*Instructions for the task*
When the line containing "def State.reqObj (s" appears in the data below, begin copying there and stop only after the line containing "request's move. -/".

*Data provided*
^^^^

-- ==== Sys2Proof/Machine/Vec.lean ====
section
/-! DEFINITION. The Vector Engine (chapter 2): the checks of its commands (R63 to R67), conversions with statistics (R44 to R56), and
the meanings of its nine commands. -/

namespace Sys2Proof.Machine

open Sys2Proof

/-! ### Encoding checks (R63, R64, R66, R67) -/

/-- The body fields of R64: lowest bit position and width. -/
def vecFields : List (Nat × Nat) :=
  [(128, 52), (180, 4), (184, 4), (188, 4), (192, 52), (244, 2), (246, 6), (252, 4), (256, 52), (308, 4), (312, 8), (320, 48),
   (368, 16), (384, 52), (436, 8), (444, 2), (446, 1), (447, 1)]

/-- The fields an opcode uses, by lowest bit position; every other field is reserved for it (R64), a func of an opcode that applies no
function and a carried_e of one without a carried mode among them. (DEDUCED, assumption 97) -/
def vecUsed : Nat → List Nat
  | 1 => [128, 180, 184, 188, 192, 244, 246, 256, 308, 312, 320, 368, 384, 436]
  | 2 => [128, 180, 184, 192, 308, 320, 368]
  | 3 => [128, 180, 184, 192, 312, 320, 368]
  | 4 => [128, 180, 184, 192, 308, 320, 368, 384]
  | 5 => [128, 180, 184, 192, 320, 368]
  | 6 => [128, 180, 184, 192, 246, 320, 368, 384]
  | 7 => [128, 180, 184, 192, 320, 368, 384]
  | 8 => [128, 184, 192, 320, 368, 444, 446]
  | 9 => [128, 180, 184, 192, 244, 246, 312, 320, 368, 384]
  | _ => []

/-- The source formats an opcode accepts (R66). -/
def vecSrcOk (op : Nat) (f : Fmt) : Bool :=
  match op with
  | 1 | 2 | 3 | 9 => true
  | 4 | 5 => decide (f = .fp32 ∨ f = .bf16 ∨ f = .int8 ∨ f = .int16 ∨ f = .int32)
  | 6 => decide (f = .int16)
  | 7 => decide (f = .int32 ∨ f = .acc64)
  | _ => false

/-- Integer and FP8 targets, which carry an exponent (R46). -/
def Fmt.quantised (f : Fmt) : Bool :=
  decide (f = .int4 ∨ f = .int8 ∨ f = .uint8 ∨ f = .int16 ∨ f = .e4m3 ∨ f = .e5m2)

/-- The destination formats an opcode accepts (R66). -/
def vecDstOk (op : Nat) (f : Fmt) (rndFp : Bool) : Bool :=
  match op with
  | 1 => f.quantised || decide (f = .bf16)
  | 2 | 4 | 5 => decide (f = .fp32 ∨ f = .bf16)
  | 3 => f.quantised
  | 6 => decide (f = .int8 ∨ f = .int4)
  | 7 => decide (f = .fp32)
  | 8 => decide (f = if rndFp then .fp32 else .int32)
  | 9 => f.quantised || decide (f = .bf16 ∨ f = .fp32)
  | _ => false

/-! The body fields. -/

/-- src_addr -/
def Entry.vSrc (e : Entry) : Nat := e.pos 128 52
/-- src_fmt -/
def Entry.vSrcFmt (e : Entry) : Nat := e.pos 180 4
/-- dst_fmt -/
def Entry.vDstFmt (e : Entry) : Nat := e.pos 184 4
/-- wide_fmt -/
def Entry.vWideFmt (e : Entry) : Nat := e.pos 188 4
/-- dst_addr -/
def Entry.vDst (e : Entry) : Nat := e.pos 192 52
/-- scale_mode -/
def Entry.vScale (e : Entry) : Nat := e.pos 244 2
/-- carried_e -/
def Entry.vCarried (e : Entry) : Int := signed 6 (e.pos 246 6)
/-- wide_addr -/
def Entry.vWide (e : Entry) : Nat := e.pos 256 52
/-- func -/
def Entry.vFunc (e : Entry) : Nat := e.pos 308 4
/-- zp -/
def Entry.vZp (e : Entry) : Nat := e.pos 312 8
/-- count -/
def Entry.vCount (e : Entry) : Nat := e.pos 320 48
/-- ch -/
def Entry.vCh (e : Entry) : Nat := e.pos 368 16
/-- aux_addr -/
def Entry.vAux (e : Entry) : Nat := e.pos 384 52
/-- aux_n -/
def Entry.vAuxN (e : Entry) : Nat := e.pos 436 8
/-- rnd_fp -/
def Entry.vRndFp (e : Entry) : Bool := decide (e.pos 446 1 = 1)

/-- The checks of R10, R37, R43, R51, R56, R63, R64, R66 and R67 on the encoding: the status and detail of a rejection (R204).
(DEDUCED, assumption 17; DEDUCED, assumption 19) -/
def vecIllegal (e : Entry) : Option (Status × Nat) :=
  let op := e.opcode
  if op < 1 ∨ 9 < op then some (.illegalCommand, 0)
  else
    let rows := decide (op = 4 ∨ op = 5 ∨ op = 6) || (decide (op = 1) && decide (0 < e.vAuxN))
    let unused := (vecFields.filter (fun f => !(vecUsed op).contains f.1)).map (fun f => (f.1, decide (e.pos f.1 f.2 ≠ 0)))
    let dst := Fmt.ofCode e.vDstFmt
    (lowestBad (unused ++
      [(128, decide (op ≠ 8) && decide (e.vSrc % 64 ≠ 0)),
       (144, decide (op = 8) && decide (e.pos 144 36 ≠ 0)),
       (180, decide (op ≠ 8) && !((Fmt.ofCode e.vSrcFmt).any (vecSrcOk op))),
       (184, !(dst.any (fun f => vecDstOk op f e.vRndFp))),
       (188, decide (op = 1) && (!([3, 6, 15].contains e.vWideFmt) || (decide (e.vScale = 1) && decide (e.vWideFmt = 15)))),
       (192, decide (e.vDst % 64 ≠ 0)),
       (244, decide (1 < e.vScale)),
       (256, decide (op = 1) && decide (e.vWideFmt ≠ 15) && decide (e.vWide % 64 ≠ 0)),
       (308, decide (9 < e.vFunc) || (decide (op = 4) && decide (1 < e.vFunc))),
       (312, decide (e.vZp ≠ 0) && decide (dst ≠ some .uint8)),
       (320, decide (e.vCount = 0)),
       (368, rows && (decide (e.vCh = 0) || decide (e.vCount % e.vCh ≠ 0))),
       (384, decide (op = 1 ∨ op = 6 ∨ op = 7 ∨ op = 9) && decide (e.vAux % 64 ≠ 0)),
       (416, decide (op = 4) && decide (e.pos 416 20 ≠ 0)),
       (436, decide (128 < e.vAuxN))])).map (fun b => (.illegalCommand, b))

/-! ### Sources -/

/-- A source tensor as read: header, format, elements with their poison, and the conditions met. -/
structure Src where
  hdr : Hdr := {}
  fmt : Fmt := .int8
  xs : List (Nat × Bool) := []
  sts : List Status := []
  port : Nat := 0
  deriving DecidableEq, Repr

/-- The values of the elements (R41, R42). -/
def Src.vals (r : Src) : List (Val × Bool) :=
  r.xs.map (fun x => (valOfCode r.fmt (if r.fmt = .uint8 then r.hdr.zp else 0) (r.hdr.exp r.fmt) x.1, x.2))

/-- The report of a command that its operands or memory make illegal (R15, R204). -/
def badHeader : Report := rejected .illegalCommand 0xFFFF

/-- Read `n` elements in the format of their header. -/
def State.readElems (s : State) (x : Exec) (a n : Nat) (h : Hdr) (f : Fmt) : Except Report Src × State :=
  let r := s.readOperand x a (elemBytes f n)
  (.ok { hdr := h, fmt := f, xs := (elemsOf f r.1.bytes).take n, sts := r.1.sts, port := r.1.port }, r.2)
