-- ==== Sys2Proof/Machine/Path.lean ====
section
/-! DEFINITION. The command path (chapter 7): requests, decode, hand-over, completion, and the meanings of its events. Its
context registers and COMMAND_COMPLETE are in Context.lean. -/

namespace Sys2Proof.Machine

open Sys2Proof

/-! ### Requests (R192 to R194, R205) -/

/-- The open request of a number. -/
def State.openReq (s : State) (c : CtxId) (num : Nat) : Option Request := (s.ctx c).reqs.find? (fun r => decide (r.num = num))

/-- What a command of a request binds to: its open request's slots, or those of a request opened now. -/
def State.bindNow (s : State) (c : CtxId) (num : Nat) : List (Nat × Nat) :=
  match s.openReq c num with
  | some r => r.bind
  | none => s.bindFor c num

/-- Admit a command of a request; none where the request table is full (R194). -/
def State.admitReq (s : State) (c : CtxId) (num : Nat) : Option State :=
  match s.openReq c num with
  | some _ => some (s.updCtx c (fun x => { x with
      reqs := x.reqs.map (fun r => if r.num = num then { r with live := r.live + 1 } else r) }))
  | none =>
    if 1024 ≤ (s.ctx c).reqs.length then none
    else some (s.updCtx c (fun x => { x with reqs := x.reqs ++ [{ num := num, bind := s.bindFor c num, live := 1 }] }))

/-- `n` admitted commands of a request are no longer counted; `ends` says that the request's req_end command completed. An entry whose
request has ended is freed, and slots that it held may drain (R193, R310). -/
def State.unadmit (s : State) (c : CtxId) (num n : Nat) (ends : Bool) : State :=
  (s.updCtx c (fun x => { x with
    reqs := (x.reqs.map (fun r => if r.num = num then { r with live := r.live - n, ended := r.ended || ends } else r)).filter
      (fun r => !(decide (r.num = num) && r.ended && decide (r.live = 0))) })).drainSlots

/-- Whether a host abort of a request is in force (R205). -/
def State.aborting (s : State) (c : CtxId) (num : Nat) : Bool := (s.openReq c num).any (·.aborting)

/-! ### Tags (R202) -/

/-- The window's entry of a tag. -/
def State.window (s : State) (c : CtxId) (tag : W64) : Option DupEntry := (s.ctx c).dup.find? (fun d => decide (d.tag = tag))

/-- The request number in a tag (R192). -/
def tagReq (tag : W64) : Nat := wBits tag 16 48

/-- The tag of a queue's head if it counts as admitted: that of a head set aside too, for every queue but its own (R184). -/
def Queue.admittedTag (q : Queue) : Option W64 :=
  match q.dec with
  | .held w _ .run => some (Entry.tag w)
  | .held w _ (.reject _) => some (Entry.tag w)
  | .held w _ .abort => some (Entry.tag w)
  | .loading w _ _ => some (Entry.tag w)
  | _ => q.aside

/-- Whether a tag belongs to a command of the context that is admitted and has not completed. -/
def State.tagLive (s : State) (c : CtxId) (tag : W64) : Bool :=
  (s.execsCtx c).any (fun x => decide (Entry.tag x.words = tag)) ||
  (s.ctx c).queues.toList.any (fun q => decide (q.admittedTag = some tag))

/-- A head held on a duplicate tag, once its first command has completed: it is a duplicate, or is decoded afresh (R202). -/
def State.recheckHead (s : State) (c : CtxId) (q : Queue) : Queue :=
  match q.dec with
  | .held w r .dupWait =>
    match s.window c (Entry.tag w) with
    | some d => { q with dec := .held w r (.dup d.status d.tolerant d.rerun) }
    | none => if s.tagLive c (Entry.tag w) then q else { q with dec := .idle }
  | _ => q

/-- Look again at every head of a context that is held on a duplicate tag. -/
def State.recheck (s : State) (c : CtxId) : State :=
  s.updCtx c (fun x => { x with queues := x.queues.map (s.recheckHead c) })

/-! ### Decode (R187, R189, R389) -/

/-- The opcode and body checks of an engine at decode. -/
def State.bodyIllegal (s : State) (c : CtxId) (eng : Engine) (bind : List (Nat × Nat)) (e : Entry) : Option (Status × Nat) :=
  let ill := fun (o : Option Nat) => o.map (fun b => (Status.illegalCommand, b))
  match eng with
  | .mxe => mxeIllegal e
  | .caf => cafIllegal s c bind e
  | .vec => vecIllegal e
  | .tmv =>
    match e.opcode with
    | 1 => armIllegal s c e
    | 2 => ill (disarmIllegal e)
    | 3 => ill (copyIllegal e)
    | 4 => ill (slotTableIllegal e)
    | 5 | 6 => ill (saveIllegal c e)
    | 0x10 => ill (compressIllegal e)
    | 0x11 => ill (tableLoadIllegal e)
    | _ => some (.illegalCommand, 0)

/-- R14, R204: the class 0x2_ status of a command at decode, with the lowest illegal position. (DEDUCED, assumption 17) -/
def State.decodeCheck (s : State) (c : CtxId) (eng : Engine) (bind : List (Nat × Nat)) (e : Entry) : Option Report :=
  match s.headerIllegal c eng e, s.bodyIllegal c eng bind e with
  | none, none => none
  | some h, none => some (rejected .illegalCommand h)
  | none, some (st, b) => some (rejected st b)
  | some h, some (st, b) => if st = .illegalCommand then some (rejected st (min h b)) else some (rejected st b)

/-- The queue slot as TEL_ locations name it (R392). -/
def slotLoc (c : CtxId) (eng : Engine) (slot : Nat) : Nat := (4 * c.val + eng.code.val) * 4096 + slot

/-- Count the reads of the words of a queue slot (R385). -/
def State.noteSlot (s : State) (c : CtxId) (loc : Nat) : List Nat → State
  | [] => s
  | k :: l => (s.noteWord 3 (some c) (k / 8) loc).noteSlot c loc l

/-- The head slot's words, each with its poison mark. -/
def State.slotWords (s : State) (c : CtxId) (eng : Engine) : List (W64 × Bool) :=
  (List.range 8).map (fun i => s.peekWord (kQueue c eng (s.queue c eng).head (8 * i)))

/-- Set what a queue's head slot holds. -/
def State.setHead (s : State) (c : CtxId) (eng : Engine) (h : Head) : State := s.setQueue c eng { s.queue c eng with dec := h }

/-- Hold an entry at the head; a wait that is met releases it at once (R188). -/
def State.hold (s : State) (c : CtxId) (eng : Engine) (w : Entry) (f : Fate) : State :=
  s.setHead c eng (.held w (s.waitMet c w) f)

/-- R389: an entry with poisoned words; `mask` has a bit for each. None: its request must wait for a table entry (R194). -/
def State.decodePoisoned (s : State) (c : CtxId) (eng : Engine) (w : Entry) (mask : Nat) : Option State :=
  let s1 := s.logEvent 7 1 (some c) (slotLoc c eng (s.queue c eng).head) mask
  let tag : W64 := if Nat.testBit mask 1 then 0 else w.tag
  if Nat.testBit mask 7 then
    some (s1.setFld (Reg.ctxCtrl_qEn.at c) (s1.fld (Reg.ctxCtrl_qEn.at c) &&& (15 - 2 ^ eng.code.val)))
  else if Nat.testBit mask 0 then some (s1.setHead c eng (.held w false (.poisonHead tag)))
  else if Nat.testBit mask 1 then some (s1.hold c eng (w.set 1 0) .poisonTag)
  else (s1.admitReq c w.reqNum).map (fun s2 =>
    s2.hold c eng w (if s2.aborting c w.reqNum then .abort else .reject { status := .poisoned }))

/-- The decode of a clean entry (R189, R192, R202, R205). None: its request must wait for a table entry (R194). -/
def State.decodeClean (s : State) (c : CtxId) (eng : Engine) (w : Entry) : Option State :=
  match (if w.tag = 0 then none else s.window c w.tag) with
  | some d => some (s.setHead c eng (.held w false (.dup d.status d.tolerant d.rerun)))
  | none =>
    if w.tag ≠ 0 ∧ s.tagLive c w.tag then some (s.setHead c eng (.held w false .dupWait))
    else (s.admitReq c w.reqNum).map (fun s1 =>
      s1.hold c eng w (if s1.aborting c w.reqNum then .abort
        else ((s.decodeCheck c eng (s.bindNow c w.reqNum) w).map Fate.reject).getD .run))

/-- One decode of the head slot of a queue: nothing unless the queue is enabled, its head undecoded and its entry valid (R184, R191). A
head decoded afresh takes the place of its earlier decode in its request (R184).
(DEDUCED, assumption 30) -/
def State.decodeHead (s : State) (c : CtxId) (eng : Engine) : State :=
  let q := s.queue c eng
  if !(s.qEn c eng) || (s.ctx c).resetBusy || decide (q.dec ≠ .idle) then s
  else
    let ws := s.slotWords c eng
    let w : Entry := ws.map Prod.fst
    let mask := ((ws.zipIdx.map (fun p => if p.1.2 then 2 ^ p.2 else 0)).sum)
    if !(Nat.testBit mask 7) && decide (wBit (w.word 7) 0 ≠ q.phase) then s
    else
      let s1 := s.noteSlot c (slotLoc c eng q.head) ((List.range 8).map (fun i => kQueue c eng q.head (8 * i)))
      let s2 := s1.setQueue c eng { q with aside := none }
      ((if mask = 0 then s2.decodeClean c eng w else s2.decodePoisoned c eng w mask).map (fun t =>
        match q.aside with
        | none => t
        | some tag => t.unadmit c (tagReq tag) 1 false)).getD s

/-- QUEUE_ENTRY_DECODE (R189). -/
def execQueueEntryDecode (c : CtxId) (e : Engine) (s : State) : Host.Outcome State Fault Refusal := .next (s.decodeHead c e)

/-! ### Hand-over (R31, R32, R91, R197, R224, R336, R337) -/

/-- Whether the CFE hands commands to engines: in a P-state, and not from step 2 of an entry sequence on (R405). -/
def State.cfeHands (s : State) : Bool :=
  decide (s.pwr.mode = .run) && (s.pwr.entry.all (fun e => decide (e.step < 2)))

/-- R32, R336: whether Exact mode lets context c be handed commands. (DEDUCED, assumption 65) -/
def State.exactAllows (s : State) (c : CtxId) : Bool :=
  match s.exactCtx with
  | none => true
  | some d => decide (d = c) && (s.ctx c).exactReq && (s.ctx c).exactActive

/-- R91: whether the CAF takes a command: its tile set's slot holds no command, or one that has finished its conversions; a new tile
set needs one of 16 slots. -/
def State.cafTakes (s : State) (bind : List (Nat × Nat)) (e : Entry) : Bool :=
  let l := s.running.filter (fun x => decide (x.eng = .caf))
  let t := s.cafTarget bind e
  let same := l.filter (fun x => decide (s.cafTarget x.bind x.words = t))
  if same.isEmpty then decide ((l.map (fun x => s.cafTarget x.bind x.words)).dedup.length < 16)
  else decide (same.length < 2) && same.all (fun x => x.result.isSome)
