/-! ### Starting an operation (R262, R263, R270, R311) -/

/-- The object an address names for context c by the slots that are ACTIVE now (R311). -/
def State.migObj (s : State) (c : CtxId) (a : Nat) : Option (Nat × Obj) := (s.translate (s.hostView c) a).bind (s.objAt c)

/-- The object of a request. -/
def State.reqObj (s : State) (m : MigReq) : Option Nat := if m.started then m.obj else (s.migObj m.ctx m.addr).map Prod.fst

/-- The operations in progress (MEM_MIG_STAT.in_progress). -/
def State.migBusy (s : State) : Nat := (s.mig.filter (·.started)).length

/-- R270: whether Exact mode holds a request's move. -/
def State.exactHolds (s : State) (m : MigReq) (o : Obj) : Bool := s.exactCtx.isSome && decide (m.tier = 0) && m.moves o

/-- Whether a waiting request may start now; `before` are the requests that arrived earlier. -/
def State.migReady (s : State) (before : List MigReq) (m : MigReq) : Bool :=
  !m.started && (match s.migObj m.ctx m.addr with
    | none => true
    | some (i, o) => !(before.any (fun q => decide (s.reqObj q = some i))) && !(m.allowed o && s.exactHolds m o))

/-- The oldest request that may start. -/
def State.migNext (s : State) : List MigReq → List MigReq → Option MigReq
  | _, [] => none
  | before, m :: l => if s.migReady before m then some m else s.migNext (before ++ [m]) l

/-- Whether an operation in progress reads host memory: a PROMOTE whose source is a T3 home on the host. -/
def MigReq.readsHost (m : MigReq) (o : Obj) : Bool :=
  m.started && m.charged && decide (o.home = 3) && !o.t3Peer && !(decide (m.tier = 0) && o.cp1)

/-- Whether an operation in progress uses host memory: one that reads it, or that writes back to it. -/
def MigReq.usesHost (m : MigReq) (o : Obj) : Bool :=
  m.readsHost o || (m.started && m.writeBack && decide (o.home = 3) && !o.t3Peer)

/-- Whether an operation in progress reads or writes a home on the peer device d. -/
def MigReq.usesPeer (d : Nat) (m : MigReq) (o : Obj) : Bool :=
  m.started && decide (o.home = 3) && o.t3Peer && decide (o.peerDev = d) && (m.writeBack || (m.charged && !(decide (m.tier = 0) && o.cp1)))

/-- R269: operations in progress that a loss of host memory hits will end with TIER_FAULT. -/
def State.failMigs (s : State) (p : MigReq → Obj → Bool) : State :=
  { s with mig := s.mig.map (fun (m : MigReq) =>
      if m.report.isNone && m.obj.any (fun i => p m (s.obj i)) then { m with report := some .tierFault } else m) }

/-- Update a request. -/
def State.updMig (s : State) (c : CtxId) (id : Nat) (f : MigReq → MigReq) : State :=
  { s with mig := s.mig.map (fun (m : MigReq) => if m.ctx = c ∧ m.id = id then f m else m) }

/-- A request starts: an illegal one, and one whose object it may not move, will end with its status; a PROMOTE that makes a copy takes
its charge and reference now, or will end with QUOTA. -/
def State.migBegin (s : State) (m : MigReq) : State :=
  let ends := fun (st : Status) (i : Option Nat) =>
    s.updMig m.ctx m.id (fun q => { q with started := true, obj := i, report := some st })
  if m.report.isSome then s.updMig m.ctx m.id (fun q => { q with started := true })
  else if 2 ≤ m.tier ∨ 3 ≤ m.op then ends .illegalCommand none
  else
    match s.migObj m.ctx m.addr with
    | none => ends .tierFault none
    | some (i, o) =>
      if o.inst then ends .tierFault none
      else if !(m.allowed o) then ends .illegalCommand none
      else
        let s1 := s.setObj i { o with busy := true }
        let wb := m.moves o && decide (m.op ≠ 0)
        if m.op = 0 ∧ m.moves o then
          let n := chargeOf m.tier o.size
          if s.quotaTakes m.ctx m.tier n ∧ n ≤ s.freePages m.tier then
            (s1.setObj i ({ (o.setHold m.tier [m.ctx]).setChg m.tier m.ctx with busy := true })).updMig m.ctx m.id
              (fun q => { q with started := true, obj := some i, charged := true })
          else s1.updMig m.ctx m.id (fun q => { q with started := true, obj := some i, report := some .quota })
        else s1.updMig m.ctx m.id (fun q => { q with started := true, obj := some i, writeBack := wb })

/-- Whether a quiesce is requested in either bank (R256). -/
def State.quiesced (s : State) : Bool := s.bankHost.req || s.bankMgc.req

/-- One start of the migration engine: no quiesce, fewer than 64 operations in progress, and no entry sequence past its step 1 (R254,
R262, R405). -/
def State.migStart (s : State) : State :=
  if s.quiesced || !s.cfeHands || decide (64 ≤ s.migBusy) then s
  else
    match s.migNext [] s.mig with
    | none => s
    | some m => s.orStall (fun s => (s.touch [93]).migBegin m)

/-- MIGRATION_OP_START (R262). -/
def execMigrationOpStart (s : State) : Host.Outcome State Fault Refusal := .next s.migStart

/-! ### Ending an operation (R261, R263 to R265, R269) -/

/-- The queue slot under which peer messages of a request run. -/
def migSlot (id : Nat) : Nat := 2 ^ 21 + id

/-- The result word of an ended request (R261). -/
def MigReq.word (m : MigReq) : W64 :=
  BitVec.ofNat 64 ((m.report.getD .ok).code + m.tier % 4 * 2 ^ 8 + b2n m.moved * 2 ^ 10 + 2 ^ 63)

/-- Write a result word, then apply the signal (R261). -/
def State.migPost (s : State) (m : MigReq) : State :=
  let a := wBits (s.reg (ctxBase m.ctx + Reg.ctxMigRbase)) 11 53 * 2048 + 8 * m.id
  let s1 := s.hostStore a (clean (leBytes 8 m.word.toNat))
  if m.sigEn && decide (m.sigInc ≠ 0) then s1.scnAdd m.ctx m.sigIdx m.sigInc else s1

/-- Post the results that wait, in order. (DEDUCED, assumption 33) -/
def State.migPostAll (s : State) : List MigReq → State
  | [] => s
  | m :: l => (s.migPost m).migPostAll l

/-- A request ends with a status: it leaves the engine, and its result is posted, or waits while the link is down (R438).
(DEDUCED, assumption 33) -/
def State.migFinish (s : State) (m : MigReq) (st : Status) (moved : Bool) : State :=
  let e := { m with report := some st, moved := moved }
  let s1 := { s with
    mig := s.mig.filter (fun q => !(decide (q.ctx = m.ctx) && decide (q.id = m.id)))
    link := { s.link with peerReqs := s.link.peerReqs.filter (fun r =>
      !(decide (r.ctx = m.ctx) && decide (r.eng = Engine.tmv) && decide (r.slot = migSlot m.id) && !r.stream)) } }
  let s2 := match m.obj with
    | some i => s1.setObj i { s1.obj i with busy := false }
    | none => s1
  let s3 := if m.started then s2.addFld Reg.memMigStat_ops 1 else s2
  let s4 := if m.started ∧ (st = .tierFault ∨ st = .tierLate) then s3.addFld Reg.memMigStat_failed 1 else s3
  let s5 := if st = .quota then s4.addFld (Reg.ctxMigStat_refused.at m.ctx) 1 else s4
  if s5.hostUp then s5.migPost e else { s5 with migWait := s5.migWait ++ [e] }.wakeDom epDom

^^^^

*Task solution*
def State.reqObj (s : State) (m : MigReq) : Option Nat := if m.started then m.obj else (s.migObj m.ctx m.addr).map Prod.fst

/-- The operations in progress (MEM_MIG_STAT.in_progress). -/
def State.migBusy (s : State) : Nat := (s.mig.filter (·.started)).length

/-- R270: whether Exact mode holds a request's move. -/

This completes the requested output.